Does Really God Meet You Where You Are?

God

“God meets you where you are at” is an insidious spiritual fallacy of our modern times. it is a platitude amenable to various personal interpretations and has made its way into church lingo including homilies and writings of Catholic authors, including priests. This pseudo-Gospel has inspired people and given direction to various ministries leading them away from the heart of the true Gospel and the purpose of the Church.

What’s Wrong with the Statement?

First, it purports to place God beyond the Incarnation—as if there were a better way in which God could come to us. By being born among us humans, God has already met us where we are! (Cf. Catechism of the Catholic Church #66) In other words, Christ’s incarnation on earth is about Him becoming available to us in humility, in flesh and blood, so we can welcome and accept Him without fear or hesitation. Joseph Ratzinger (Pope Emeritus Benedict XVI) wrote:

“In the Incarnation, human nature truly becomes the throne and seat of God, who is thus forever bound to the earth and accessible to our prayers.”

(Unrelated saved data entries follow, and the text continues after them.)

-- ==== Sys2Proof/Certificates/Slice0/Obligations.lean ====
section
/-! DEFINITION. Statements for the provers, each from the numbered rules that its docstring names. -/

open Sys2Proof Sys2Proof.Machine

/-- For every command c, queue cs and state s, step of s with c in front of cs is exec of c on s with the queue cs. The queue
itself is the model's, not the spec's (log entry 8). -/
def Obligations.StepRunsFrontCommand : Prop :=
  ∀ (c : Instr) (cs : List Instr) (s : State), step { s with pending := c :: cs } = Machine.exec c { s with pending := cs }

/-- With nothing waiting a step only moves time: the Tide goes on by 1 ns when no error is being slewed out, and nothing but
the time fields changes. That the idle step is a nanosecond is the model's choice of log entry 8. -/
def Obligations.IdleStepTicks : Prop :=
  ∀ s : State, s.pending = [] → s.obs.slew = 0 → ∃ t, step s = .next t ∧ t.obs.tide = (s.obs.tide + 1) % 2 ^ 64 ∧ t.obs.slew = 0 ∧ s.ChangesOnly t [.obs]

/-- Every command answers a next state in every state: the device reports its errors in statuses, fault records and registers,
which are state, and no command stops it. -/
def Obligations.EveryCommandAnswersNext : Prop :=
  ∀ (c : Instr) (s : State), ∃ t, Machine.exec c s = .next t

/-- The invariant that every step keeps holds of the state after reset: memory lists no byte that reads as unwritten memory
does, registers list none that holds its reset value, and both are in rising order. -/
def Obligations.ResetKeepsForms : Prop :=
  State.reset.Inv

/-- For every state in which memory and the plain registers are in canonical form, whatever command stands in front of the
queue, the state that the step answers has them in canonical form; so equal memories are equal data, and what is written is
read back. -/
def Obligations.StepKeepsForms : Prop :=
  ∀ s t : State, s.Inv → step s = .next t → t.Inv

/-- Whatever command runs, a reset of any kind included, ORDER_CODE, NOVUO_REVOKE, MAC_BASE, ECOEF, STATIC_MW and each die's
ID, birth margins, coefficient and test date are as they were, DEBUG_LOCK and MLDSA_REQ once blown stay blown, the security
version does not fall, and the command leaves the queue of waiting commands alone. -/
def Obligations.CommandsKeepFuses : Prop :=
  ∀ (c : Instr) (s t : State), Machine.exec c s = .next t → s.FusesKept t ∧ t.pending = s.pending

/-- In every state of canonical form, writing a register makes it read as written and leaves every other register and all
memory; writing bytes makes each read as written and leaves every byte outside them and every register. -/
def Obligations.RegisterAndMemoryReadBack : Prop :=
  (∀ (s : State) (a : Nat) (v : U32), s.Inv → (s.wr a v).rd a = v ∧ s.RegsKept (s.wr a v) [a] ∧ s.ChangesOnly (s.wr a v) [.regs] ∧ (s.wr a v).Inv)
  ∧ (∀ (s : State) (a i : Nat) (bs : List Byte), s.Inv → i < bs.length → (s.setBytes a bs).byte (a + i) = bs[i]?.getD 0
  ∧ s.BytesKept (s.setBytes a bs) a bs.length ∧ s.ChangesOnly (s.setBytes a bs) [.mem] ∧ (s.setBytes a bs).Inv)

/-- For every list of bytes, the tag function equals CRC-64/XZ written straight from its parameters: a 64-bit register that
starts at all ones and takes each byte's bits from the lowest up, each bit shifting it left with polynomial
0x42F0_E1EB_A9EA_3693, reflected at the end and inverted; over the ASCII string "123456789" it is 0x995D_C9BB_DF19_39FA; and
sealing a slot whose bytes hold no poison records that function of exactly the bytes of the format's tile size at the slot's
address. -/
def Obligations.TileTagIsCrc64Xz : Prop :=
  (∀ bs : List Byte, let shift (r : BitVec 64) (b : Bool) : BitVec 64 := if (r.msb ^^ b) then (r <<< 1) ^^^ 0x42F0E1EBA9EA3693 else r <<< 1
  let register := (bs.flatMap fun x => (List.range 8).map x.getLsbD).foldl shift (BitVec.allOnes 64)
  crc64 bs = (register.reverse ^^^ BitVec.allOnes 64).toNat)
  ∧ (crc64 [0x31, 0x32, 0x33, 0x34, 0x35, 0x36, 0x37, 0x38, 0x39] = 0x995DC9BBDF1939FA)
  ∧ (∀ (s : State) (p slot : Nat), s.tilePoisoned p slot = false →
  s.sealSlot p slot = s.sealWith p slot (BitVec.ofNat 64 (crc64 (s.bytes (s.pageAddr p + slot * tileSize (s.page p).format.toNat) (tileSize (s.page p).format.toNat)))))
  ∧ (∀ (s : State) (p slot : Nat), s.tilePoisoned p slot = false → slot < 3 → (s.page p).tags.length ≤ 3 → ∃ d : PageDesc, s.sealSlot p slot = s.setPage p d
  ∧ d.tag slot = BitVec.ofNat 64 (crc64 (s.tileBytes p slot)) ∧ d.sealed.getLsbD slot = true)
  ∧ (tileSize 0 = 16384 ∧ tileSize 1 = 8192 ∧ tileSize 2 = 8192 ∧ tileSize 3 = 6400 ∧ tileSize 4 = 6400 ∧ tileSize 5 = 4352)
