theorem State.pickCheck_keeps {r : State} {a0 : State} {a1 : ℕ} (h0 : r.Keeps a0) : r.Keeps (State.pickCheck a0 a1).1 := by
  unfold State.pickCheck
  try dsimp only
  repeat' first
    | with_reducible assumption
    | with_reducible exact State.Keeps.refl _
    | with_reducible apply State.drawn_keeps
    | with_reducible apply State.KeepsNext.next
    | with_reducible apply State.KeepsSome.none
    | with_reducible apply State.KeepsSome.some
    | with_reducible apply State.KeepsPair.none
    | with_reducible apply State.KeepsPair.some
    | with_reducible apply State.KeepsOk.error
    | with_reducible apply State.KeepsOk.ok
    | with_reducible apply State.KeepsSome.map_state
    | with_reducible apply State.KeepsSome.map_pair
    | with_reducible apply State.KeepsSome.map
    | with_reducible apply State.KeepsPair.map_state
    | with_reducible apply State.KeepsPair.map_pair
    | with_reducible apply State.KeepsPair.map
    | with_reducible apply State.Keeps.foldl
    | with_reducible apply State.Keeps.foldl_fst
    | (with_reducible refine State.Keeps.some (by assumption) ?_)
    | (with_reducible refine State.Keeps.pair (by assumption) ?_)
    | (with_reducible refine State.Keeps.ok (by assumption) ?_)
    | (with_reducible refine State.Keeps.fst (by assumption) ?_)
    | (with_reducible refine State.Keeps.snd (by assumption) ?_)
    | with_reducible apply State.Keeps.ite
    | with_reducible apply State.KeepsSome.ite
    | with_reducible apply State.KeepsSome.or
    | intro _
    | simp only [↓State.keeps_mk]

theorem State.answerQuery_keeps {r : State} {a0 : State} {a1 : Reduction} {a2 : U16 × U32 × U64 × ℕ} (h0 : r.Keeps a0) : r.Keeps (State.answerQuery a0 a1 a2) := by
  unfold State.answerQuery
  try dsimp only
  repeat' first
    | with_reducible assumption
    | with_reducible exact State.Keeps.refl _
    | with_reducible apply State.sendPartial_keeps
    | with_reducible apply State.KeepsNext.next
    | with_reducible apply State.KeepsSome.none
    | with_reducible apply State.KeepsSome.some
    | with_reducible apply State.KeepsPair.none
    | with_reducible apply State.KeepsPair.some
    | with_reducible apply State.KeepsOk.error
    | with_reducible apply State.KeepsOk.ok
    | with_reducible apply State.KeepsSome.map_state
    | with_reducible apply State.KeepsSome.map_pair
    | with_reducible apply State.KeepsSome.map
    | with_reducible apply State.KeepsPair.map_state
    | with_reducible apply State.KeepsPair.map_pair
    | with_reducible apply State.KeepsPair.map
    | with_reducible apply State.Keeps.foldl
    | with_reducible apply State.Keeps.foldl_fst
    | (with_reducible refine State.Keeps.some (by assumption) ?_)
    | (with_reducible refine State.Keeps.pair (by assumption) ?_)
    | (with_reducible refine State.Keeps.ok (by assumption) ?_)
    | (with_reducible refine State.Keeps.fst (by assumption) ?_)
    | (with_reducible refine State.Keeps.snd (by assumption) ?_)
    | with_reducible apply State.Keeps.ite

theorem State.release_keeps {r : State} {a0 : State} {a1 : LaneUnit} {a2 : List (ℕ × PRow)} (h0 : r.Keeps a0) : r.Keeps (State.release a0 a1 a2) := by
  unfold State.release
  try dsimp only
  repeat' first
    | with_reducible assumption
    | with_reducible exact State.Keeps.refl _
    | with_reducible apply State.count64_keeps
    | with_reducible apply State.setFlag_keeps
    | with_reducible apply State.count_keeps
    | with_reducible apply State.partialIn_keeps
    | with_reducible apply State.KeepsNext.next
    | with_reducible apply State.KeepsSome.none
    | with_reducible apply State.KeepsSome.some
    | with_reducible apply State.KeepsPair.none
    | with_reducible apply State.KeepsPair.some
    | with_reducible apply State.KeepsOk.error
    | with_reducible apply State.KeepsOk.ok
    | with_reducible apply State.KeepsSome.map_state
    | with_reducible apply State.KeepsSome.map_pair
    | with_reducible apply State.KeepsSome.map
    | with_reducible apply State.KeepsPair.map_state
    | with_reducible apply State.KeepsPair.map_pair
    | with_reducible apply State.KeepsPair.map
    | with_reducible apply State.Keeps.foldl
    | with_reducible apply State.Keeps.foldl_fst
    | (with_reducible refine State.Keeps.some (by assumption) ?_)
    | (with_reducible refine State.Keeps.pair (by assumption) ?_)
    | (with_reducible refine State.Keeps.ok (by assumption) ?_)
    | (with_reducible refine State.Keeps.fst (by assumption) ?_)
    | (with_reducible refine State.Keeps.snd (by assumption) ?_)
    | with_reducible apply State.Keeps.ite

theorem State.strike_keeps {r : State} {a0 : State} {a1 : ℕ} (h0 : r.Keeps a0) : r.Keeps (State.strike a0 a1) := by
  unfold State.strike
  try dsimp only
  repeat' first
    | with_reducible assumption
    | with_reducible exact State.Keeps.refl _
    | with_reducible apply State.fenceLane_keeps
    | with_reducible apply State.KeepsNext.next
    | with_reducible apply State.KeepsSome.none
    | with_reducible apply State.KeepsSome.some
    | with_reducible apply State.KeepsPair.none
    | with_reducible apply State.KeepsPair.some
    | with_reducible apply State.KeepsOk.error
    | with_reducible apply State.KeepsOk.ok
    | with_reducible apply State.Keeps.foldl
    | with_reducible apply State.Keeps.foldl_fst
    | (with_reducible refine State.Keeps.some (by assumption) ?_)
    | (with_reducible refine State.Keeps.pair (by assumption) ?_)
    | (with_reducible refine State.Keeps.ok (by assumption) ?_)
    | (with_reducible refine State.Keeps.fst (by assumption) ?_)
    | (with_reducible refine State.Keeps.snd (by assumption) ?_)
    | intro _
    | simp only [↓State.keeps_mk]
    | simp only [↓State.keeps_mk_fuses]
    | split

theorem State.arbitrate_keeps {r : State} {a0 : State} {a1 : LaneUnit} {a2 : UnitResult} (h0 : r.Keeps a0) : r.Keeps (State.arbitrate a0 a1 a2) := by
  unfold State.arbitrate
  try dsimp only
  repeat' first
    | with_reducible assumption
    | with_reducible exact State.Keeps.refl _
    | with_reducible apply State.release_keeps
    | with_reducible apply State.strike_keeps
    | with_reducible apply State.bump_keeps
    | with_reducible apply State.raise_keeps
    | with_reducible apply State.KeepsNext.next
    | with_reducible apply State.KeepsSome.none
    | with_reducible apply State.KeepsSome.some
    | with_reducible apply State.KeepsPair.none
    | with_reducible apply State.KeepsPair.some
    | with_reducible apply State.KeepsOk.error
    | with_reducible apply State.KeepsOk.ok
    | with_reducible apply State.KeepsSome.map_state
    | with_reducible apply State.KeepsSome.map_pair
    | with_reducible apply State.KeepsSome.map
    | with_reducible apply State.KeepsPair.map_state
    | with_reducible apply State.KeepsPair.map_pair
    | with_reducible apply State.KeepsPair.map
    | with_reducible apply State.Keeps.foldl
    | with_reducible apply State.Keeps.foldl_fst
    | (with_reducible refine State.Keeps.some (by assumption) ?_)
    | (with_reducible refine State.Keeps.pair (by assumption) ?_)
    | (with_reducible refine State.Keeps.ok (by assumption) ?_)
    | (with_reducible refine State.Keeps.fst (by assumption) ?_)
    | (with_reducible refine State.Keeps.snd (by assumption) ?_)
    | with_reducible apply State.Keeps.ite

theorem execSpotCheckResult_keeps {r : State} {a0 : ℕ} {a1 : Option UnitResult} {a2 : State} (h2 : r.Keeps a2) : r.KeepsNext (execSpotCheckResult a0 a1 a2) := by
  unfold execSpotCheckResult
  try dsimp only
  repeat' first
    | with_reducible assumption
    | with_reducible exact State.Keeps.refl _
    | with_reducible apply State.arbitrate_keeps
    | with_reducible apply State.runUnit_keeps
    | with_reducible apply State.release_keeps
    | with_reducible apply State.checkDiffers_keeps
    | with_reducible apply State.KeepsNext.next
    | with_reducible apply State.KeepsSome.none
    | with_reducible apply State.KeepsSome.some
    | with_reducible apply State.KeepsPair.none
    | with_reducible apply State.KeepsPair.some
    | with_reducible apply State.KeepsOk.error
    | with_reducible apply State.KeepsOk.ok
    | with_reducible apply State.KeepsSome.map_state
    | with_reducible apply State.KeepsSome.map_pair
    | with_reducible apply State.KeepsSome.map
    | with_reducible apply State.KeepsPair.map_state
    | with_reducible apply State.KeepsPair.map_pair
    | with_reducible apply State.KeepsPair.map
    | with_reducible apply State.Keeps.foldl
    | with_reducible apply State.Keeps.foldl_fst
    | (with_reducible refine State.Keeps.some (by assumption) ?_)
    | (with_reducible refine State.Keeps.pair (by assumption) ?_)
    | (with_reducible refine State.Keeps.ok (by assumption) ?_)
    | (with_reducible refine State.Keeps.fst (by assumption) ?_)
    | (with_reducible refine State.Keeps.snd (by assumption) ?_)
    | with_reducible apply State.Keeps.ite
    | with_reducible apply State.KeepsSome.ite
    | with_reducible apply State.KeepsSome.or
    | intro _
    | simp only [↓State.keeps_mk]
    | simp only [↓State.keeps_mk_fuses]
    | split

theorem execLaneUnitDispatch_keeps {r : State} {a0 : ℕ} {a1 : ℕ} {a2 : Fin 4} {a3 : Fin 5} {a4 : Fin 32} {a5 : State} (h5 : r.Keeps a5) : r.KeepsNext (execLaneUnitDispatch a0 a1 a2 a3 a4 a5) := by
  unfold execLaneUnitDispatch
  try dsimp only
  repeat' first
    | with_reducible assumption
    | with_reducible exact State.Keeps.refl _
    | with_reducible apply State.drawn_keeps
    | with_reducible apply State.setReduction_keeps
    | with_reducible apply State.elandUnits_keeps
    | with_reducible apply State.pickCheck_keeps
    | with_reducible apply State.enqueueUnit_keeps
    | with_reducible apply State.KeepsNext.next
    | with_reducible apply State.KeepsSome.none
    | with_reducible apply State.KeepsSome.some
    | with_reducible apply State.KeepsPair.none
    | with_reducible apply State.KeepsPair.some
    | with_reducible apply State.KeepsOk.error
    | with_reducible apply State.KeepsOk.ok
    | with_reducible apply State.KeepsSome.map_state
    | with_reducible apply State.KeepsSome.map_pair
    | with_reducible apply State.KeepsSome.map
    | with_reducible apply State.KeepsPair.map_state
    | with_reducible apply State.KeepsPair.map_pair
    | with_reducible apply State.KeepsPair.map
    | with_reducible apply State.Keeps.foldl
    | with_reducible apply State.Keeps.foldl_fst
    | (with_reducible refine State.Keeps.some (by assumption) ?_)
    | (with_reducible refine State.Keeps.pair (by assumption) ?_)
    | (with_reducible refine State.Keeps.ok (by assumption) ?_)
    | (with_reducible refine State.Keeps.fst (by assumption) ?_)
    | (with_reducible refine State.Keeps.snd (by assumption) ?_)
    | with_reducible apply State.Keeps.ite
    | with_reducible apply State.KeepsSome.ite
    | with_reducible apply State.KeepsSome.or
    | intro _
    | simp only [↓State.keeps_mk]

theorem State.writeMerged_keeps {r : State} {a0 : State} {a1 : Reduction} (h0 : r.Keeps a0) : r.Keeps (State.writeMerged a0 a1) := by
  unfold State.writeMerged
  try dsimp only
  repeat' first
    | with_reducible assumption
    | with_reducible exact State.Keeps.refl _
    | with_reducible apply State.putElems_keeps
    | with_reducible apply State.KeepsNext.next
    | with_reducible apply State.KeepsSome.none
    | with_reducible apply State.KeepsSome.some
    | with_reducible apply State.KeepsPair.none
    | with_reducible apply State.KeepsPair.some
    | with_reducible apply State.KeepsOk.error
    | with_reducible apply State.KeepsOk.ok
    | with_reducible apply State.KeepsSome.map_state
    | with_reducible apply State.KeepsSome.map_pair
    | with_reducible apply State.KeepsSome.map
    | with_reducible apply State.KeepsPair.map_state
    | with_reducible apply State.KeepsPair.map_pair
    | with_reducible apply State.KeepsPair.map
    | with_reducible apply State.Keeps.foldl
    | with_reducible apply State.Keeps.foldl_fst
    | (with_reducible refine State.Keeps.some (by assumption) ?_)
    | (with_reducible refine State.Keeps.pair (by assumption) ?_)
    | (with_reducible refine State.Keeps.ok (by assumption) ?_)
    | (with_reducible refine State.Keeps.fst (by assumption) ?_)
    | (with_reducible refine State.Keeps.snd (by assumption) ?_)
    | with_reducible apply State.Keeps.ite
    | with_reducible apply State.KeepsSome.ite
    | with_reducible apply State.KeepsSome.or
    | intro _
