theorem State.noteDepth_keeps {r : State} {a0 : State} (h0 : r.Keeps a0) : r.Keeps (State.noteDepth a0) := by
  unfold State.noteDepth
  try dsimp only
  repeat' first
    | with_reducible assumption
    | with_reducible exact State.Keeps.refl _
    | with_reducible apply State.wr_keeps
    | with_reducible apply State.KeepsNext.next
    | with_reducible apply State.KeepsSome.none
    | with_reducible apply State.KeepsSome.some
    | with_reducible apply State.KeepsPair.none
    | with_reducible apply State.KeepsPair.some
    | with_reducible apply State.KeepsOk.error
    | with_reducible apply State.KeepsOk.ok
    | with_reducible apply State.KeepsSome.map_state
    | with_reducible apply State.KeepsSome.map_pair
    | with_reducible apply State.KeepsSome.map
    | with_reducible apply State.KeepsPair.map_state
    | with_reducible apply State.KeepsPair.map_pair
    | with_reducible apply State.KeepsPair.map
    | with_reducible apply State.Keeps.foldl
    | with_reducible apply State.Keeps.foldl_fst
    | (with_reducible refine State.Keeps.some (by assumption) ?_)
    | (with_reducible refine State.Keeps.pair (by assumption) ?_)
    | (with_reducible refine State.Keeps.ok (by assumption) ?_)
    | (with_reducible refine State.Keeps.fst (by assumption) ?_)
    | (with_reducible refine State.Keeps.snd (by assumption) ?_)
    | with_reducible apply State.Keeps.ite

theorem State.elandReport_keeps {r : State} {a0 : State} {a1 : ElandOp} (h0 : r.Keeps a0) : r.Keeps (State.elandReport a0 a1) := by
  unfold State.elandReport
  try dsimp only
  repeat' first
    | with_reducible assumption
    | with_reducible exact State.Keeps.refl _
    | with_reducible apply State.opEffect_keeps
    | with_reducible apply State.count64_keeps
    | with_reducible apply State.noteDepth_keeps
    | with_reducible apply State.setFlag_keeps
    | with_reducible apply State.offer_keeps
    | with_reducible apply State.opDone_keeps
    | with_reducible apply State.take_keeps
    | with_reducible apply State.KeepsNext.next
    | with_reducible apply State.KeepsSome.none
    | with_reducible apply State.KeepsSome.some
    | with_reducible apply State.KeepsPair.none
    | with_reducible apply State.KeepsPair.some
    | with_reducible apply State.KeepsOk.error
    | with_reducible apply State.KeepsOk.ok
    | with_reducible apply State.KeepsSome.map_state
    | with_reducible apply State.KeepsSome.map_pair
    | with_reducible apply State.KeepsSome.map
    | with_reducible apply State.KeepsPair.map_state
    | with_reducible apply State.KeepsPair.map_pair
    | with_reducible apply State.KeepsPair.map
    | with_reducible apply State.Keeps.foldl
    | with_reducible apply State.Keeps.foldl_fst
    | (with_reducible refine State.Keeps.some (by assumption) ?_)
    | (with_reducible refine State.Keeps.pair (by assumption) ?_)
    | (with_reducible refine State.Keeps.ok (by assumption) ?_)
    | (with_reducible refine State.Keeps.fst (by assumption) ?_)
    | (with_reducible refine State.Keeps.snd (by assumption) ?_)
    | with_reducible apply State.Keeps.ite
    | with_reducible apply State.KeepsSome.ite
    | with_reducible apply State.KeepsSome.or
    | intro _
    | simp only [↓State.keeps_mk]
    | simp only [↓State.keeps_mk_fuses]
    | split

theorem State.elandSettle_keeps {r : State} {a0 : ℕ} {a1 : State} (h1 : r.Keeps a1) : r.Keeps (State.elandSettle a0 a1) := by
  induction a0 generalizing a1 with
  | zero =>
    unfold State.elandSettle
    try dsimp only
    repeat' first
      | with_reducible assumption
  | succ n ih =>
    unfold State.elandSettle
    try dsimp only
    repeat' first
      | with_reducible apply ih
      | with_reducible assumption
      | with_reducible exact State.Keeps.refl _
      | with_reducible apply State.begun_keeps
      | with_reducible apply State.beginOp_keeps
      | with_reducible apply State.elandReport_keeps
      | with_reducible apply State.KeepsNext.next
      | with_reducible apply State.KeepsSome.none
      | with_reducible apply State.KeepsSome.some
      | with_reducible apply State.KeepsPair.none
      | with_reducible apply State.KeepsPair.some
      | with_reducible apply State.KeepsOk.error
      | with_reducible apply State.KeepsOk.ok
      | with_reducible apply State.KeepsSome.map_state
      | with_reducible apply State.KeepsSome.map_pair
      | with_reducible apply State.KeepsSome.map
      | with_reducible apply State.KeepsPair.map_state
      | with_reducible apply State.KeepsPair.map_pair
      | with_reducible apply State.KeepsPair.map
      | with_reducible apply State.Keeps.foldl
      | with_reducible apply State.Keeps.foldl_fst
      | (with_reducible refine State.Keeps.some (by assumption) ?_)
      | (with_reducible refine State.Keeps.pair (by assumption) ?_)
      | (with_reducible refine State.Keeps.ok (by assumption) ?_)
      | (with_reducible refine State.Keeps.fst (by assumption) ?_)
      | (with_reducible refine State.Keeps.snd (by assumption) ?_)
      | with_reducible apply State.Keeps.ite
      | with_reducible apply State.KeepsSome.ite
      | with_reducible apply State.KeepsSome.or
      | intro _
      | simp only [↓State.keeps_mk]
      | simp only [↓State.keeps_mk_fuses]
      | split

theorem State.elandGoesOn_keeps {r : State} {a0 : State} (h0 : r.Keeps a0) : r.Keeps (State.elandGoesOn a0) := by
  unfold State.elandGoesOn
  try dsimp only
  repeat' first
    | with_reducible assumption
    | with_reducible exact State.Keeps.refl _
    | with_reducible apply State.issueTiles_keeps
    | with_reducible apply State.elandSettle_keeps

theorem State.beginKind_keeps {r : State} {a0 : State} {a1 : ElandKind} (h0 : r.Keeps a0) : r.Keeps (State.beginKind a0 a1) := by
  unfold State.beginKind
  repeat' first
    | with_reducible assumption
    | with_reducible apply State.elandGoesOn_keeps
    | with_reducible apply State.beginOp_keeps
    | split

theorem execAttnBwd_keeps {r : State} {a0 : State} (h0 : r.Keeps a0) : r.KeepsNext (execAttnBwd a0) := by
  unfold execAttnBwd
  repeat' first
    | with_reducible assumption
    | with_reducible apply State.beginKind_keeps
    | with_reducible apply State.KeepsNext.next

theorem execAttnFwd_keeps {r : State} {a0 : State} (h0 : r.Keeps a0) : r.KeepsNext (execAttnFwd a0) := by
  unfold execAttnFwd
  repeat' first
    | with_reducible assumption
    | with_reducible apply State.beginKind_keeps
    | with_reducible apply State.KeepsNext.next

Second, those who invoke every now and then the stock phrase in question, hardly have the Incarnation in mind. More often than not, they are addressing it to the recipient in a reaffirmation of a lifestyle regardless of how ungodly it is—as if God is meeting them on their terms.

Are you in an addiction? Not to worry. God meets you where you are! Are you in an (immoral) relationship? Well, God is with you right where you are. Unable to go to church or partake of the Sacraments? Don’t beat yourself up. God, Himself comes to meet you. You don’t have to go to Church.

Third, this spuriously comforting statement and its fallacious cousin ‘Come as you are’ do not challenge one to conversion. Rather, it goads one to recreate God to fit a self-centered reality and to self-justification.

Fourth, this fallacy denies the Church as the instrument of salvation chosen by God. By calling for perceiving God as a coming-now-to-a-theater-near-you phenomenon, it takes away the need for the one needing salvation to approach the Cross, the altar of sacrifice.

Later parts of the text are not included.